Ниже представлены два текста на тему, которая охватывает не только творчество Тарра, но и пытается определить, требует ли произведение толкования, если требует – то как провести его наиболее корректно. Доводы «за» – Максим Карповец, доводы «против» – Алексей Тютькин.

Pro:

Максим Карповец

Условия герменевтического прочтения фильмов Белы Тарра

– И даже в этом девизе материалистов, которые самое чудесное полагают совершенно естественным, естественное же – зачастую безвкусным и неправдоподобным, – отозвался Оттмар, – содержится меткая аллегория.
– Что же глубокомысленного ты усматриваешь в избитой старой поговорке? – зевнув, спросила Мария.
Э.Т.А. Гофман. Магнетизер

Человек всегда находится в плену культуры, но, с другой стороны, человек также владеет культурой и способен реконструировать ее смысловое ядро различными средствами и способами. Очевидно, что кино является тем феноменом, который подобным образом крепче всего держит наши spirit и mind в плену; гипнотизирует и очаровывает до тех пор, пока мы не осознаем, что и сами можем изменить его. Наверное, можно выделить два наиболее производительных пути такого переворота: попытку самому снимать кино и попытку о нём говорить.
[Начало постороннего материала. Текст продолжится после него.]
-- ==== Sys2Proof/Proofs/ModifyFields.lean ====
section
/-! MODIFY: its block by its bytes, and the modification its fields come to (R66 to R68, R172). -/

namespace Sys2Proof.Machine

/-! ## The block (R172) -/

/-- The field mask, bytes 4 to 6 (R172). -/
def maskOf (ps : List Byte) : Nat := (byteAt ps 4).toNat * 65536 + (byteAt ps 5).toNat * 256 + (byteAt ps 6).toNat

theorem maskBit_eq (ps : List Byte) (i : Nat) : maskBit ps i = (maskOf ps).testBit i := by
  have h5 := (byteAt ps 5).isLt
  have h6 := (byteAt ps 6).isLt
  have hword : (word16 ps 5).toNat = (byteAt ps 5).toNat * 256 + (byteAt ps 6).toNat := by
    rw [word16, BitVec.toNat_append, ← Nat.shiftLeft_add_eq_or_of_lt h6, Nat.shiftLeft_eq]
  have hmask : (byteAt ps 4 ++ word16 ps 5 : BitVec 24).toNat = maskOf ps := by
    rw [BitVec.toNat_append, ← Nat.shiftLeft_add_eq_or_of_lt (word16 ps 5).isLt, Nat.shiftLeft_eq, hword, maskOf]
    omega
  rw [← hmask]
  rfl

theorem field_eq {α : Type} (ps : List Byte) (i : Nat) (v : α) : field ps i v = if (maskOf ps).testBit i then some v else none := by
  rw [field, maskBit_eq]

theorem modifyBlock_eq (ps : List Byte) :
    let num (i : Nat) : Nat := (byteAt ps i).toNat
    let named (i : Nat) : Bool := (num 4 * 65536 + num 5 * 256 + num 6).testBit i
    let pair (i : Nat) : Byte × Byte := (byteAt ps i, byteAt ps (i + 1))
    let yes (i : Nat) : Bool := decide (num i = 1)
    let adds := (List.range (num 41)).map fun i => pair (43 + 2 * i)
    let drops := (List.range (num 42)).map fun i => pair (43 + 2 * num 41 + 2 * i)
    modifyBlock ps =
      { start := if named 0 then some (word32 ps 7) else none, main := if named 1 then some (pair 11) else none
        group := if named 2 then some (num 13) else none, preroll := if named 3 then some (word32 ps 14).toNat else none
        account := if named 4 then some (word16 ps 18) else none, tariffClass := if named 5 then some (num 20) else none
        duration := if named 6 then some (word32 ps 21).toNat else none
        allowance := if named 7 then some (word32 ps 25).toNat else none
        extend := if named 8 then some (yes 29) else none, adds := if named 9 then some adds else none
        drops := if named 10 then some drops else none
        spare := if named 11 then some (if yes 30 then some (pair 31) else none) else none
        revertive := if named 12 then some (yes 33) else none, switchOnDegrade := if named 13 then some (yes 34) else none
        holdOff := if named 14 then some (word16 ps 35).toNat else none
        wtr := if named 15 then some (word32 ps 37).toNat else none } := by
  simp only [modifyBlock, field_eq, isYes_eq, pairBytes_eq]
  rfl

/-- A MODIFY block is malformed (R66, R172). -/
def Order.modifyMalformed (o : Order) (n : Nat) : Prop :=
  let mask := maskOf (paramsOf o.cell)
  let adds := (o.param 41).toNat
  let drops := (o.param 42).toNat
  240 < n ∨ n ≠ 43 + 2 * (adds + drops) ∨ mask % 65536 = 0 ∨ mask.testBit 16 = true ∨ mask.testBit 17 = true
    ∨ (mask.testBit 9 = true ↔ adds = 0) ∨ (mask.testBit 10 = true ↔ drops = 0)
    ∨ ∃ x ∈ [(8, 29), (11, 30), (12, 33), (13, 34)], mask.testBit x.1 = true ∧ 1 < (o.param x.2).toNat

theorem lowBits_clear_iff (mask : Nat) : (List.range 16).all (fun i => !mask.testBit i) = true ↔ mask % 65536 = 0 := by
  simp only [List.all_eq_true, List.mem_range, Bool.not_eq_true']
  constructor
  · intro h
    refine Nat.eq_of_testBit_eq fun i => ?_
    rw [show 65536 = 2 ^ 16 from rfl, Nat.testBit_mod_two_pow, Nat.zero_testBit]
    by_cases hi : i < 16
    · rw [h i hi, Bool.and_false]
    · rw [decide_eq_false hi, Bool.false_and]
  · intro h i hi
    have hbit : (mask % 2 ^ 16).testBit i = false := by rw [show mask % 2 ^ 16 = 0 from h, Nat.zero_testBit]
    rwa [Nat.testBit_mod_two_pow, decide_eq_true hi, Bool.true_and] at hbit

theorem bit_ne_count_iff (x : Bool) (n : Nat) : x ≠ (n != 0) ↔ (x = true ↔ n = 0) := by
  cases x <;> simp

theorem modifyMalformed_iff {o : Order} {n : Nat} : Machine.modifyMalformed n (paramsOf o.cell) = true ↔ o.modifyMalformed n := by
  simp only [Machine.modifyMalformed, Order.modifyMalformed, Order.param, maskBit_eq, Bool.or_eq_true, decide_eq_true_eq, bne_iff_ne,
    lowBits_clear_iff, bit_ne_count_iff, Bool.and_eq_true, Bool.not_eq_true', isYesNo_eq_false, List.mem_cons, List.not_mem_nil,
    or_false, exists_eq_or_imp, exists_eq_left, or_assoc]

/-! ## The fields as modified, and their instants (R55, R80) -/

theorem Mod.apply_eq (m : Mod) (f : Fields) :
    m.apply f =
      { account := m.account.getD f.account, tariffClass := m.tariffClass.getD f.tariffClass, main := m.main.getD f.main
        spare := m.spare.getD f.spare, bandwidth := f.bandwidth, legs := m.legs.getD f.legs
        start := (m.start.map Prod.fst).getD f.start, effStart := (m.start.map Prod.snd).getD f.effStart
        duration := m.duration.getD f.duration, allowance := m.allowance.getD f.allowance
        extend := m.extend.getD f.extend, preroll := m.preroll.getD f.preroll, group := m.group.getD f.group
        revertive := m.revertive.getD f.revertive, switchOnDegrade := m.switchOnDegrade.getD f.switchOnDegrade
        holdOff := m.holdOff.getD f.holdOff, wtr := m.wtr.getD f.wtr } := rfl

/-! ## The modification a change comes to (R68) -/

theorem namedSource_iff {x : Option (Byte × Byte)} {o : Option SrcId} : namedSource x = some o ↔
    match x with
    | none => o = none
    | some y => ∃ i, srcOf y.1 y.2 = some i ∧ o = some i := by
  cases x with
  | none => simp [namedSource, eq_comm]
  | some y => simp [namedSource, eq_comm]

theorem namedSpare_iff {x : Option (Option (Byte × Byte))} {o : Option (Option SrcId)} : namedSpare x = some o ↔
    match x with
    | none => o = none
    | some none => o = some none
    | some (some y) => ∃ i, srcOf y.1 y.2 = some i ∧ o = some (some i) := by
  obtain _ | _ | y := x <;> simp [namedSpare, namedSource, eq_comm]

/-- What R68 asks of the legs to add and to drop, and the list they lead to. -/
def Change.LegsGive (c : Change) (now : List Pair) (o : Option (List Pair)) : Prop :=
  if c.adds = none ∧ c.drops = none then o = none
  else ∃ adds drops, pairsOf (c.adds.getD []) = some adds ∧ pairsOf (c.drops.getD []) = some drops
    ∧ o = some ((now.filter fun x => !drops.contains x) ++ adds)
    ∧ (∀ x ∈ drops, x ∈ now) ∧ (∀ x ∈ adds, x ∉ now ∧ x ∉ drops) ∧ adds.Nodup
    ∧ 1 ≤ (o.getD now).length ∧ (o.getD now).length ≤ 4

theorem changedLegs_iff {now adds drops new : List Pair} : changedLegs now adds drops = some new ↔
    new = (now.filter fun x => !drops.contains x) ++ adds ∧ (∀ x ∈ drops, x ∈ now) ∧ (∀ x ∈ adds, x ∉ now ∧ x ∉ drops)
      ∧ adds.Nodup ∧ 1 ≤ new.length ∧ new.length ≤ 4 := by
  unfold changedLegs
  dsimp only
  rw [Option.ite_none_right_eq_some, Option.some_inj, and_comm, eq_comm]
  refine and_congr_right fun h => ?_
  subst h
  simp only [List.all_eq_true, List.contains_iff_mem, Bool.and_eq_true, Bool.not_eq_true', ← Bool.not_eq_true]

theorem Change.legs_iff {c : Change} {now : List Pair} {o : Option (List Pair)} : c.legs now = some o ↔ c.LegsGive now o := by
  unfold Change.legs Change.LegsGive
  simp only [Option.isNone_iff_eq_none]
  split
  · simp [eq_comm]
  · cases pairsOf (c.adds.getD []) with
    | none => simp
    | some adds =>
      cases pairsOf (c.drops.getD []) with
      | none => simp
      | some drops =>
        dsimp only
        rw [Option.map_eq_some_iff]
        constructor
        · rintro ⟨new, hnew, rfl⟩
          obtain ⟨rfl, hrest⟩ := changedLegs_iff.1 hnew
          exact ⟨adds, drops, rfl, rfl, rfl, hrest⟩
        · rintro ⟨adds', drops', hadds, hdrops, rfl, hrest⟩
          cases hadds
          cases hdrops
          exact ⟨_, changedLegs_iff.2 ⟨rfl, hrest⟩, rfl⟩

theorem Change.inRange_iff {nt : Word} {c : Change} : c.inRange nt = true ↔
    (∀ t, c.start = some t → ticksUntil nt t ≤ 2 ^ 30) ∧ (∀ g, c.group = some g → g ≤ 32) ∧ (∀ k, c.tariffClass = some k → k ≤ 31)
      ∧ (∀ n, c.duration = some n → 1 ≤ n ∧ n ≤ 8640000) ∧ ∀ n, c.allowance = some n → n ≤ 1080000 := by
  have hmax : startAheadMax = 2 ^ 30 := by norm_num
  unfold Change.inRange
  rw [hmax]
  simp only [Bool.and_eq_true, Option.all_eq_true, decide_eq_true_eq, and_assoc]

theorem Change.candidateOk_iff {nt : Word} {c : Change} {b : Booking} {f : Fields} : c.candidateOk nt b f = true ↔
    f.spare ≠ some f.main ∧ (b.state = .booked ∨ b.state = .preroll → reached nt f.plannedEnd = false)
      ∧ (c.adds.isSome → reached nt f.windowEnd = false) := by
  unfold Change.candidateOk
  simp only [Bool.and_eq_true, bne_iff_ne, Bool.not_eq_true', Bool.and_eq_false_imp, BookingState.isEarly_iff, and_assoc]

/-- A modification is what a change comes to where its source, its spare and its legs are what the change names, its other fields
those carried, and R68 refuses none of it. -/
theorem Change.modAt_eq_some {nt : Word} {c : Change} {b : Booking} {m : Mod} : c.modAt nt b = some m ↔
    namedSource c.main = some m.main ∧ namedSpare c.spare = some m.spare ∧ c.legs b.fields.legs = some m.legs
      ∧ c.mod nt m.main m.spare m.legs = m ∧ c.inRange nt = true ∧ c.candidateOk nt b (m.apply b.fields) = true := by
  unfold Change.modAt
  constructor
  · intro h
    split at h
    · next main spare legs hmain hspare hlegs =>
      obtain ⟨⟨hrange, hok⟩, he⟩ := Option.ite_none_right_eq_some.1 h
      cases he
      exact ⟨hmain, hspare, hlegs, rfl, hrange, hok⟩
    · cases h
  · rintro ⟨hmain, hspare, hlegs, hmod, hrange, hok⟩
    rw [hmain, hspare, hlegs]
    dsimp only
    rw [hmod, if_pos ⟨hrange, hok⟩]

/-- The modification that a MODIFY comes to is the one whose fields R68 finds in range. -/
theorem Change.modAt_iff {nt : Word} {c : Change} {b : Booking} {m : Mod} : c.modAt nt b = some m ↔ InRange nt c b m := by
  rw [Change.modAt_eq_some, namedSource_iff, namedSpare_iff, Change.legs_iff, Change.inRange_iff, Change.candidateOk_iff]
  constructor
  · rintro ⟨hmain, hspare, hlegs, hmod, ⟨hstart, hgroup, hclass, hdur, hallow⟩, hother, hplan, hadds⟩
    have h {α : Type} (x : Mod → α) : x m = x (c.mod nt m.main m.spare m.legs) := congrArg x hmod.symm
    exact ⟨h Mod.start, hstart, hmain, ⟨h Mod.group, hgroup⟩, h Mod.preroll, h Mod.account, ⟨h Mod.tariffClass, hclass⟩,
      ⟨h Mod.duration, hdur⟩, ⟨h Mod.allowance, hallow⟩, h Mod.extend, hlegs, hspare, h Mod.revertive, h Mod.switchOnDegrade,
      h Mod.holdOff, h Mod.wtr, hother, hplan, hadds⟩
  · intro h
    have hmod : c.mod nt m.main m.spare m.legs = m := by
      obtain ⟨hgroup, -⟩ := h.group
      obtain ⟨hclass, -⟩ := h.tariffClass
      obtain ⟨hdur, -⟩ := h.duration
      obtain ⟨hallow, -⟩ := h.allowance
      rw [Change.mod, ← hgroup, ← h.preroll, ← h.account, ← hclass, ← hdur, ← hallow, ← h.extend, ← h.revertive,
        ← h.switchOnDegrade, ← h.holdOff, ← h.wtr]
      exact congrArg (fun x => { m with start := x }) h.start.symm
    exact ⟨h.main, h.spare, h.legs, hmod, ⟨h.startAhead, h.group.2, h.tariffClass.2, h.duration.2, h.allowance.2⟩, h.otherSpare,
      h.planAhead, h.addsAhead⟩

/-! ## Availability (R67) -/

theorem Booking.spareOpen_iff {b : Booking} : b.spareOpen = true ↔ (b.state = .booked ∨ b.state = .preroll)
    ∨ (b.state = .held ∨ b.state = .live ∨ b.state = .overrun) ∧ b.position = .onMain ∧ b.request ≠ .forceSpare := by
  unfold Booking.spareOpen
  cases b.state <;> simp

theorem fieldsByState_eq (c : Change) (b : Booking) :
    fieldsByState c b = (c.availability b).map fun x => (x.1 = true, x.2.1 = true, x.2.2) := by
  simp only [fieldsByState, Change.availability, List.map_cons, List.map_nil, Bool.or_eq_true, BookingState.isEarly_iff,
    Booking.spareOpen_iff, beq_iff_eq, bne_iff_ne]

/-- The refusal of a field that is named and not available. -/
def unavailable (x : Bool × Bool × FieldName) : Option Refused :=
  if x.1 && !x.2.1 then some ⟨.state, .badField x.2.2⟩ else none

theorem firstUnavailable (xs : List (Bool × Bool × FieldName)) :
    FirstFailing (xs.map fun x => ((x.1 = true ∧ ¬ x.2.1 = true : Prop), (⟨.state, .badField x.2.2⟩ : Refused)))
      (xs.findSome? unavailable) := by
  induction xs with
  | nil => rfl
  | cons x rest ih =>
    by_cases hx : x.1 = true ∧ ¬ x.2.1 = true
    · exact .inl ⟨hx, by simp [unavailable, hx]⟩
    · refine .inr ⟨hx, ?_⟩
      have hnone : unavailable x = none := if_neg (by simpa using hx)
      rwa [List.findSome?_cons, hnone]

/-- The first field named and not available, in R66's order, is the one refused. -/
theorem Change.stateRefusal_firstFailing {c : Change} {b : Booking} (h : b.state.isEnded = false) :
    FirstFailing ((fieldsByState c b).map fun x => (x.1 ∧ ¬ x.2.1, (⟨.state, .badField x.2.2⟩ : Refused))) (c.stateRefusal b) := by
  have hrefusal : c.stateRefusal b = (c.availability b).findSome? unavailable := if_neg (by simp [h])
  rw [hrefusal, fieldsByState_eq, List.map_map]
  exact firstUnavailable _

/-! ## Whether steps 8 to 10 run (R69) -/

theorem Part.within_iff {nt : Word} {running : Bool} {f g : Fields} :
    (partOf nt running f).within (partOf nt running g) = true ↔ ∀ x, f.spans nt running x → g.spans nt running x := by
  have hpart (f : Fields) : (partOf nt running f).from_ = f.opens nt running ∧ (partOf nt running f).upTo = f.shuts nt := ⟨rfl, rfl⟩
  unfold Part.within Fields.spans
  rw [(hpart f).1, (hpart f).2, (hpart g).1, (hpart g).2, Bool.or_eq_true, Bool.and_eq_true, decide_eq_true_iff, decide_eq_true_iff,
    decide_eq_true_iff]
  constructor
  · rintro h x ⟨h1, h2⟩
    omega
  · intro h
    by_contra hn
    have hfirst := h (f.opens nt running)
    have hlast := h (f.shuts nt - 1)
    omega

theorem admissionNeeded_iff {nt : Word} {b : Booking} {f : Fields} : admissionNeeded nt b f = true ↔ NeedsAdmission nt b f := by
  unfold admissionNeeded NeedsAdmission
  simp only [Bool.and_eq_true, Bool.or_eq_true, Bool.not_eq_true', beq_iff_eq, List.any_eq_true, ← Bool.not_eq_true, Part.within_iff,
    List.contains_iff_mem, not_forall, exists_prop, or_assoc]

end Sys2Proof.Machine
end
К сожалению, а может к счастью, большинство из нас может и хочет говорить о кино. Но как мы можем говорить о кино? И о каком кино мы можем говорить?

Одним из наиболее удивительных феноменов авторского кино конца прошлого века является венгерский режиссёр Бела Тарр, которого лишь в последнее время открывают для себя киноманы. Интересным потому, что его творчество далеко не однозначно, как кажется с первого взгляда, и не прагматично, как часто говорит о нём сам Бела Тарр. Чтобы выяснить, как можно артикулировать его фильмы, обратимся к философской герменевтике, которая во главе с наиболее влиятельным ее представителем Г.-Г. Гадамером [1], воспринимает практически все уровни культуры как те, которые подлежат интерпретации, и поэтому предлагает множественность подходов к их толкованию. В этом герменевтика очень близка к семиотике, о чем отмечал Аристотель в труде «О толковании»: «Сказанные слова являются символами или знаками (symbola) впечатлений (pathemata) души (psyche); написанные слова являются знаками проговоренных слов». Опустим детальное объяснение основных принципов и концептов герменевтики, имея надежду, что читатель с ними знаком. Так вот, целью эссе является желание понять ситуацию и возможность интерпретации (в герменевтическом смысле) и понимание (Verst?ndnis) мира Бела Тарр, допуская его символичность как тот уровень бытия смыслов, который имплицитно присутствует в его фильмах.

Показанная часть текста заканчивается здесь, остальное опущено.